Start of Block
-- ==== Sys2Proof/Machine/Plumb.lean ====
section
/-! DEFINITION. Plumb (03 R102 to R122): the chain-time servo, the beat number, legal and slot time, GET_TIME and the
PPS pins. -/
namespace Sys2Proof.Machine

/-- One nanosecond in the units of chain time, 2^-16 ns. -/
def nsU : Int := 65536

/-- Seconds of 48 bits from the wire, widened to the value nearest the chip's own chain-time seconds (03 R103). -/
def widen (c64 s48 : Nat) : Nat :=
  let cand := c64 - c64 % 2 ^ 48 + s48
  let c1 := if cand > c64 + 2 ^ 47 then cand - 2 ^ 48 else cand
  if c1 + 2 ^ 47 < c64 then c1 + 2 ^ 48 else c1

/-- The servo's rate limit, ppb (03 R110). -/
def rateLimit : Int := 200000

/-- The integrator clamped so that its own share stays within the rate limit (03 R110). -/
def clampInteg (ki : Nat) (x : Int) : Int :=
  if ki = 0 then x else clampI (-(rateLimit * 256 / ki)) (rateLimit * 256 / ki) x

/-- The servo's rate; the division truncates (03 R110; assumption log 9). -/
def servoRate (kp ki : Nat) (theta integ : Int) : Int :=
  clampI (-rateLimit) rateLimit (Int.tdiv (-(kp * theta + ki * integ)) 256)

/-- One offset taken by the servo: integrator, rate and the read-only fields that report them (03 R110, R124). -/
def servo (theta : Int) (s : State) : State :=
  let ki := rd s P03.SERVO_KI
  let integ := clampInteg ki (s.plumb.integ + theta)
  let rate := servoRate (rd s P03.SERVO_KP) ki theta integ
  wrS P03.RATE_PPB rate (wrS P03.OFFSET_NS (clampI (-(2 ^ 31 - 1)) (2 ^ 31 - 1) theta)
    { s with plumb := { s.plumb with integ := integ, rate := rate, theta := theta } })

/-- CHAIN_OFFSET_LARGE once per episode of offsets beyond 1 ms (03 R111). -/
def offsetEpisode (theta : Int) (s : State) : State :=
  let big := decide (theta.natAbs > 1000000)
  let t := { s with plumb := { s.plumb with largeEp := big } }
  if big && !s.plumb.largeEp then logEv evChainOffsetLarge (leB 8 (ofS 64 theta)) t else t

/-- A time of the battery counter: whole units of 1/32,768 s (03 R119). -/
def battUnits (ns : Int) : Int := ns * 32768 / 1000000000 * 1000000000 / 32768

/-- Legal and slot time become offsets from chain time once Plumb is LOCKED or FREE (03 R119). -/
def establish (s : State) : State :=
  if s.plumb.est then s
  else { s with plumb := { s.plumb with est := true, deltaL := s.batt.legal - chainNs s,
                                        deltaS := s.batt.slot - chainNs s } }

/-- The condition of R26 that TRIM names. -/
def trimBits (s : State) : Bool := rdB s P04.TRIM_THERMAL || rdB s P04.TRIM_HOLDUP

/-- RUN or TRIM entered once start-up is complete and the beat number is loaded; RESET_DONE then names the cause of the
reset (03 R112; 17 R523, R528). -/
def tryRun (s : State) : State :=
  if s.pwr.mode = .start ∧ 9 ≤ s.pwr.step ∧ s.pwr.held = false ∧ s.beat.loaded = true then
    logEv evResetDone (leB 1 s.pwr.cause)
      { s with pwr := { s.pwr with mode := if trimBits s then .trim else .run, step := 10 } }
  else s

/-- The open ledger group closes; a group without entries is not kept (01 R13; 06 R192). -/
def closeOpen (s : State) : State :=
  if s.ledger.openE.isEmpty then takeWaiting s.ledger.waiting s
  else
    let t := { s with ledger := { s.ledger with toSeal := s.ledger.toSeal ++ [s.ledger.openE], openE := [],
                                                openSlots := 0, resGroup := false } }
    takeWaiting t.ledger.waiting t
End of Block
Start of Block
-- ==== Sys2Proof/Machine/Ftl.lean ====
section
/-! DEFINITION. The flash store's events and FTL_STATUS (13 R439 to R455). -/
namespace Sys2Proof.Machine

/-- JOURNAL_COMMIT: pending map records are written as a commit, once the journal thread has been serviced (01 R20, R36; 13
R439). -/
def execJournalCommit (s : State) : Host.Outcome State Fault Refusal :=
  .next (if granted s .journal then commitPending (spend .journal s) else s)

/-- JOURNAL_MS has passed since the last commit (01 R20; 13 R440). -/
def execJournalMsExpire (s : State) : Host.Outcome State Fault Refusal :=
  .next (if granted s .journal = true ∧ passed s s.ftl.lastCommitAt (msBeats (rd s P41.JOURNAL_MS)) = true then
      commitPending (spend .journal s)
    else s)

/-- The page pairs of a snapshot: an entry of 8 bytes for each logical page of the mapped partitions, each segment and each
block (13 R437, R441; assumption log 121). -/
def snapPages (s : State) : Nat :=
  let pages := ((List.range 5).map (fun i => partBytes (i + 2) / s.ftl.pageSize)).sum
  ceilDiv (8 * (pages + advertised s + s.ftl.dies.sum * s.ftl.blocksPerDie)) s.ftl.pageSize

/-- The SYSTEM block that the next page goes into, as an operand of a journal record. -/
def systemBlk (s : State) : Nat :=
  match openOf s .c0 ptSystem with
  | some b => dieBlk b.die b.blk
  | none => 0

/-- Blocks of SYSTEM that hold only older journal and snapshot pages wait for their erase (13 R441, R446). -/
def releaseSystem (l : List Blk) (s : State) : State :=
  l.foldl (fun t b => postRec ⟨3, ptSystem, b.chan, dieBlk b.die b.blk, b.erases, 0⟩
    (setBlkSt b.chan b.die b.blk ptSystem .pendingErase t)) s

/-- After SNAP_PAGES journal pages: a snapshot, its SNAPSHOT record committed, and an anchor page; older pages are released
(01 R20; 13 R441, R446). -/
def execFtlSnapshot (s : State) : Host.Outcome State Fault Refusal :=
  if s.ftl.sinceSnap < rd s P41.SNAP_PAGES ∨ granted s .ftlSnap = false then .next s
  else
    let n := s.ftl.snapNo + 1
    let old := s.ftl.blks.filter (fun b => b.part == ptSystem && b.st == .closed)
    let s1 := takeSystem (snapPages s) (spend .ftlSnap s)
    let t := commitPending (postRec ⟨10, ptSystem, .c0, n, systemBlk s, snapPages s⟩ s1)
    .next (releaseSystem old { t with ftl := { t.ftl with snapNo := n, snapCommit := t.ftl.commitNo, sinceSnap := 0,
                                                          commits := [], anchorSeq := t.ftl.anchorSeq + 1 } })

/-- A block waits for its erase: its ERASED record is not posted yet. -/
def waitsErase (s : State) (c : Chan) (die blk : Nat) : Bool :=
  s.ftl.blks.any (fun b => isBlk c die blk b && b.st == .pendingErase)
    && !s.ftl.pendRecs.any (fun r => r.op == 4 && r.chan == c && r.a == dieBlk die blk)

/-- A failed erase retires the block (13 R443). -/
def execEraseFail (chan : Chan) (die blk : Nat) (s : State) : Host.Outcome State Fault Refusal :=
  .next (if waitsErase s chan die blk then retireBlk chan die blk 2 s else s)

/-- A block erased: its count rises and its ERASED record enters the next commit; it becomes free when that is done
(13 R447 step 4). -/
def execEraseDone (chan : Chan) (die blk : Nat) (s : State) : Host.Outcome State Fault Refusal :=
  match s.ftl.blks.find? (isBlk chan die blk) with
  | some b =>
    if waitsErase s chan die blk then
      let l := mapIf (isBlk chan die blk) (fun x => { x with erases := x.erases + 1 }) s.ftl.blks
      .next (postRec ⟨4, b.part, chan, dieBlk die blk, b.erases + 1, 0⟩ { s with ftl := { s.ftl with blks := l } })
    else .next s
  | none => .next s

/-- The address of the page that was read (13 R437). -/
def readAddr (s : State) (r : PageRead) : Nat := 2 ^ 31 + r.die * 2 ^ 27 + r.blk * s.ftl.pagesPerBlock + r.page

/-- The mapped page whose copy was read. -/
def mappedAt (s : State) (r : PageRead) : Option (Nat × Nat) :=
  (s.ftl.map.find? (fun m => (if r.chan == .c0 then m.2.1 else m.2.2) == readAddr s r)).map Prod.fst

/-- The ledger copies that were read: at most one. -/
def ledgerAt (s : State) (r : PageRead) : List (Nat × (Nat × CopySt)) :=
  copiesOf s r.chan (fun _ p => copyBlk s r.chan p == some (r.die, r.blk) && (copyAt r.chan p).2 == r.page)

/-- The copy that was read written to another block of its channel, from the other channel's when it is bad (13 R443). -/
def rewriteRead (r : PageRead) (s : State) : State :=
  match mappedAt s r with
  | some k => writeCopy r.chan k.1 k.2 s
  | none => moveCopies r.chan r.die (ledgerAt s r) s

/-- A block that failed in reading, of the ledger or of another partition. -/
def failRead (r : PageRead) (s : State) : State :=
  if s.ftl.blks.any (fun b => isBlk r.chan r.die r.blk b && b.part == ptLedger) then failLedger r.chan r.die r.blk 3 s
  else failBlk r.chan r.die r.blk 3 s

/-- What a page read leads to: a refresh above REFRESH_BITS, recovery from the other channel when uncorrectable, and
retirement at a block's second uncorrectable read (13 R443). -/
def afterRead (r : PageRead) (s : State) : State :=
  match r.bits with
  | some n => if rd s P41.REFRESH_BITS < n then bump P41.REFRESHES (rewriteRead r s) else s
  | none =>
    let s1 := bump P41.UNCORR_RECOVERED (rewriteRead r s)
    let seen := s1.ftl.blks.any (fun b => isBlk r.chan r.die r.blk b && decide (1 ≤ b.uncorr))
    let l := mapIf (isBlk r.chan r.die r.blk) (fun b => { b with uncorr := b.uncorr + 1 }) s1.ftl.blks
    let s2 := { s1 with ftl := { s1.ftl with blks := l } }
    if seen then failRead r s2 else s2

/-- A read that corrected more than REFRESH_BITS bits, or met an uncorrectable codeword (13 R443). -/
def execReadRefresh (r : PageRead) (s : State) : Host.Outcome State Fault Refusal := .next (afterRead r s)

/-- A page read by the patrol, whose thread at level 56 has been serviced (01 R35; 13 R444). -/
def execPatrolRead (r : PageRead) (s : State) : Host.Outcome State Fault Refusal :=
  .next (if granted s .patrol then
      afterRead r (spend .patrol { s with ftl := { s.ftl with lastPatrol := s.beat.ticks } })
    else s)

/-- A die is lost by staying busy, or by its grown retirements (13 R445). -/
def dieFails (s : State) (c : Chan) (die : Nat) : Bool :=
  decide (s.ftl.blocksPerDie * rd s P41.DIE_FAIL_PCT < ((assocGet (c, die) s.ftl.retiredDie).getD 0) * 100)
End of Block
## Your goal
Among the entries above, how many lines include the word "commitPending"? Reply with the number only.

## Solution to this problem
3